-- ==== Sys2Proof/Laws/KeepRingOps.lean ====
section
/-!
SUPPORT. The queue and the invariant through the definitions of Machine/RingOps.lean (see Laws/Good.lean).
-/
set_option linter.all false

namespace Sys2Proof.Machine

theorem setRing_good {q : List Instr} {s : State} (f : RingSt → RingSt) (h : Good q s) :
    Good q (setRing s f) := by
  unfold setRing
  try dsimp only
  repeat' first
    | with_reducible assumption
    | with_reducible apply raiseEvent_good
    | with_reducible apply jHw_good
    | with_reducible apply ringMod_good
    | split
    | exact fun _ hx => hx
    | intro _

theorem clearCtl_good {q : List Instr} {s : State} (leave : Bool) (reform : Bool) (h : Good q s) :
    Good q (clearCtl s leave reform) := by
  unfold clearCtl
  try dsimp only
  repeat' first
    | with_reducible assumption
    | with_reducible apply jHw_good
    | with_reducible apply ringMod_good
    | split
    | exact fun _ hx => hx
    | intro _

theorem dropGone_good {q : List Instr} {s : State} (h : Good q s) :
    Good q (dropGone s) := by
  unfold dropGone
  try dsimp only
  repeat' first
    | with_reducible assumption
    | with_reducible apply sysMod_good
    | split
    | exact fun _ hx => hx
    | intro _

theorem tableSet_good {q : List Instr} {s : State} (l : List Byte) (roll : Bool) (h : Good q s) :
    Good q (tableSet s l roll) := by
  unfold tableSet
  try dsimp only
  repeat' first
    | with_reducible assumption
    | with_reducible apply locksFree_good
    | with_reducible apply queuedAbsent_good
    | with_reducible apply dropGone_good
    | with_reducible apply breakTags_good
    | with_reducible apply jHw_good
    | with_reducible apply ringMod_good
    | split
    | exact fun _ hx => hx
    | intro _

theorem flushIn_good {q : List Instr} {s : State} (g : Ring) (c : Nat) (h : Good q s) :
    Good q (flushIn s g c) := by
  unfold flushIn
  try dsimp only
  repeat' first
    | with_reducible assumption
    | with_reducible apply nodeMod_good
    | with_reducible apply gateMod_good
    | split
    | exact fun _ hx => hx
    | intro _

theorem flushOut_good {q : List Instr} {s : State} (g : Ring) (c : Nat) (h : Good q s) :
    Good q (flushOut s g c) := by
  unfold flushOut
  try dsimp only
  repeat' first
    | with_reducible assumption
    | with_reducible apply gateMod_good
    | split
    | exact fun _ hx => hx
    | intro _

theorem gateAbort_good {q : List Instr} {s : State} (g : Ring) (h : Good q s) :
    Good q (gateAbort s g) := by
  unfold gateAbort
  try dsimp only
  repeat' first
    | with_reducible assumption
    | with_reducible apply gateMod_good
    | with_reducible apply flushIn_good
    | with_reducible apply flushOut_good
    | with_reducible apply Good.foldl
    | split
    | exact fun _ hx => hx
    | intro _

theorem discardHeld_good {q : List Instr} {s : State} (g : Ring) (h : Good q s) :
    Good q (discardHeld s g) := by
  unfold discardHeld
  try dsimp only
  repeat' first
    | with_reducible assumption
    | with_reducible apply bumpN_good
    | with_reducible apply gateMod_good
    | with_reducible apply Good.foldl
    | split
    | exact fun _ hx => hx
    | intro _

theorem closeBypass_good {q : List Instr} {s : State} (h : Good q s) :
    Good q (closeBypass s) := by
  unfold closeBypass
  try dsimp only
  repeat' first
    | with_reducible assumption
    | with_reducible apply clearCtl_good
    | with_reducible apply sysMod_good
    | with_reducible apply tableSet_good
    | with_reducible apply setRing_good
    | with_reducible apply breakTags_good
    | with_reducible apply gateAbort_good
    | with_reducible apply discardHeld_good
    | split
    | exact fun _ hx => hx
    | intro _

theorem ringStop_good {q : List Instr} {s : State} (cause : BitVec 4) (orphan : Bool) (h : Good q s) :
    Good q (ringStop s cause orphan) := by
  unfold ringStop
  try dsimp only
  repeat' first
    | with_reducible assumption
    | with_reducible apply raiseFault_good
    | with_reducible apply setRing_good
    | with_reducible apply ringMod_good
    | with_reducible apply breakTags_good
    | split
    | exact fun _ hx => hx
    | intro _

theorem sendAborts_good {q : List Instr} {s : State} (h : Good q s) :
    Good q (sendAborts s) := by
  unfold sendAborts
  try dsimp only
  repeat' first
    | with_reducible assumption
    | with_reducible apply ringMod_good
    | with_reducible apply gwRing_good
    | with_reducible apply gateMod_good
    | split
    | exact fun _ hx => hx
    | intro _

theorem abortClear_good {q : List Instr} {s : State} (h : Good q s) :
    Good q (abortClear s) := by
  unfold abortClear
  try dsimp only
  repeat' first
    | with_reducible assumption
    | with_reducible apply gateAbort_good
    | with_reducible apply ringMod_good
    | split
    | exact fun _ hx => hx
    | intro _

theorem reform_good {q : List Instr} {s : State} (h : Good q s) :
    Good q (reform s) := by
  unfold reform
  try dsimp only
  repeat' first
    | with_reducible assumption
    | with_reducible apply sendAborts_good
    | with_reducible apply abortClear_good
    | split
    | exact fun _ hx => hx
    | intro _

theorem ringFault_good {q : List Instr} {s : State} (cause : BitVec 4) (h : Good q s) :
    Good q (ringFault s cause) := by
  unfold ringFault
  try dsimp only
  repeat' first
    | with_reducible assumption
    | with_reducible apply gwRing_good
    | with_reducible apply reform_good
    | with_reducible apply ringStop_good
    | split
    | exact fun _ hx => hx
    | intro _

end Sys2Proof.Machine
end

----

▶ **GOAL OF THE EXERCISE**: Please give the listing again exactly, line for line.

▶ **SOLUTION TO THIS TASK**:
-- ==== Sys2Proof/Laws/KeepRingOps.lean ====
section
/-!
SUPPORT. The queue and the invariant through the definitions of Machine/RingOps.lean (see Laws/Good.lean).
-/
set_option linter.all false

namespace Sys2Proof.Machine

theorem setRing_good {q : List Instr} {s : State} (f : RingSt → RingSt) (h : Good q s) :
    Good q (setRing s f) := by
  unfold setRing
  try dsimp only
  repeat' first
    | with_reducible assumption
    | with_reducible apply raiseEvent_good
    | with_reducible apply jHw_good
    | with_reducible apply ringMod_good
    | split
    | exact fun _ hx => hx
    | intro _

theorem clearCtl_good {q : List Instr} {s : State} (leave : Bool) (reform : Bool) (h : Good q s) :
    Good q (clearCtl s leave reform) := by
  unfold clearCtl
  try dsimp only
  repeat' first
    | with_reducible assumption
    | with_reducible apply jHw_good
    | with_reducible apply ringMod_good
    | split
    | exact fun _ hx => hx
    | intro _

theorem dropGone_good {q : List Instr} {s : State} (h : Good q s) :
    Good q (dropGone s) := by
  unfold dropGone
  try dsimp only
  repeat' first
    | with_reducible assumption
    | with_reducible apply sysMod_good
    | split
    | exact fun _ hx => hx
    | intro _

theorem tableSet_good {q : List Instr} {s : State} (l : List Byte) (roll : Bool) (h : Good q s) :
    Good q (tableSet s l roll) := by
  unfold tableSet
  try dsimp only
  repeat' first
    | with_reducible assumption
    | with_reducible apply locksFree_good
    | with_reducible apply queuedAbsent_good
    | with_reducible apply dropGone_good
    | with_reducible apply breakTags_good
    | with_reducible apply jHw_good
    | with_reducible apply ringMod_good
    | split
    | exact fun _ hx => hx
    | intro _

theorem flushIn_good {q : List Instr} {s : State} (g : Ring) (c : Nat) (h : Good q s) :
    Good q (flushIn s g c) := by
  unfold flushIn
  try dsimp only
  repeat' first
    | with_reducible assumption
    | with_reducible apply nodeMod_good
    | with_reducible apply gateMod_good
    | split
    | exact fun _ hx => hx
    | intro _

theorem flushOut_good {q : List Instr} {s : State} (g : Ring) (c : Nat) (h : Good q s) :
    Good q (flushOut s g c) := by
  unfold flushOut
  try dsimp only
  repeat' first
    | with_reducible assumption
    | with_reducible apply gateMod_good
    | split
    | exact fun _ hx => hx
    | intro _

theorem gateAbort_good {q : List Instr} {s : State} (g : Ring) (h : Good q s) :
    Good q (gateAbort s g) := by
  unfold gateAbort
  try dsimp only
  repeat' first
    | with_reducible assumption
    | with_reducible apply gateMod_good
    | with_reducible apply flushIn_good
    | with_reducible apply flushOut_good
    | with_reducible apply Good.foldl
    | split
    | exact fun _ hx => hx
    | intro _

theorem discardHeld_good {q : List Instr} {s : State} (g : Ring) (h : Good q s) :
    Good q (discardHeld s g) := by
  unfold discardHeld
  try dsimp only
  repeat' first
    | with_reducible assumption
    | with_reducible apply bumpN_good
    | with_reducible apply gateMod_good
    | with_reducible apply Good.foldl
    | split
    | exact fun _ hx => hx
    | intro _

theorem closeBypass_good {q : List Instr} {s : State} (h : Good q s) :
    Good q (closeBypass s) := by
  unfold closeBypass
  try dsimp only
  repeat' first
    | with_reducible assumption
    | with_reducible apply clearCtl_good
    | with_reducible apply sysMod_good
    | with_reducible apply tableSet_good
    | with_reducible apply setRing_good
    | with_reducible apply breakTags_good
    | with_reducible apply gateAbort_good
    | with_reducible apply discardHeld_good
    | split
    | exact fun _ hx => hx
    | intro _

theorem ringStop_good {q : List Instr} {s : State} (cause : BitVec 4) (orphan : Bool) (h : Good q s) :
    Good q (ringStop s cause orphan) := by
  unfold ringStop
  try dsimp only
  repeat' first
    | with_reducible assumption
    | with_reducible apply raiseFault_good
    | with_reducible apply setRing_good
    | with_reducible apply ringMod_good
    | with_reducible apply breakTags_good
    | split
    | exact fun _ hx => hx
    | intro _

theorem sendAborts_good {q : List Instr} {s : State} (h : Good q s) :
    Good q (sendAborts s) := by
  unfold sendAborts
  try dsimp only
  repeat' first
    | with_reducible assumption
    | with_reducible apply ringMod_good
    | with_reducible apply gwRing_good
    | with_reducible apply gateMod_good
    | split
    | exact fun _ hx => hx
    | intro _

theorem abortClear_good {q : List Instr} {s : State} (h : Good q s) :
    Good q (abortClear s) := by
  unfold abortClear
  try dsimp only
  repeat' first
    | with_reducible assumption
    | with_reducible apply gateAbort_good
    | with_reducible apply ringMod_good
    | split
    | exact fun _ hx => hx
    | intro _

theorem reform_good {q : List Instr} {s : State} (h : Good q s) :
    Good q (reform s) := by
  unfold reform
  try dsimp only
  repeat' first
    | with_reducible assumption
    | with_reducible apply sendAborts_good
    | with_reducible apply abortClear_good
    | split
    | exact fun _ hx => hx
    | intro _

theorem ringFault_good {q : List Instr} {s : State} (cause : BitVec 4) (h : Good q s) :
    Good q (ringFault s cause) := by
  unfold ringFault
  try dsimp only
  repeat' first
    | with_reducible assumption
    | with_reducible apply gwRing_good
    | with_reducible apply reform_good
    | with_reducible apply ringStop_good
    | split
    | exact fun _ hx => hx
    | intro _

end Sys2Proof.Machine
end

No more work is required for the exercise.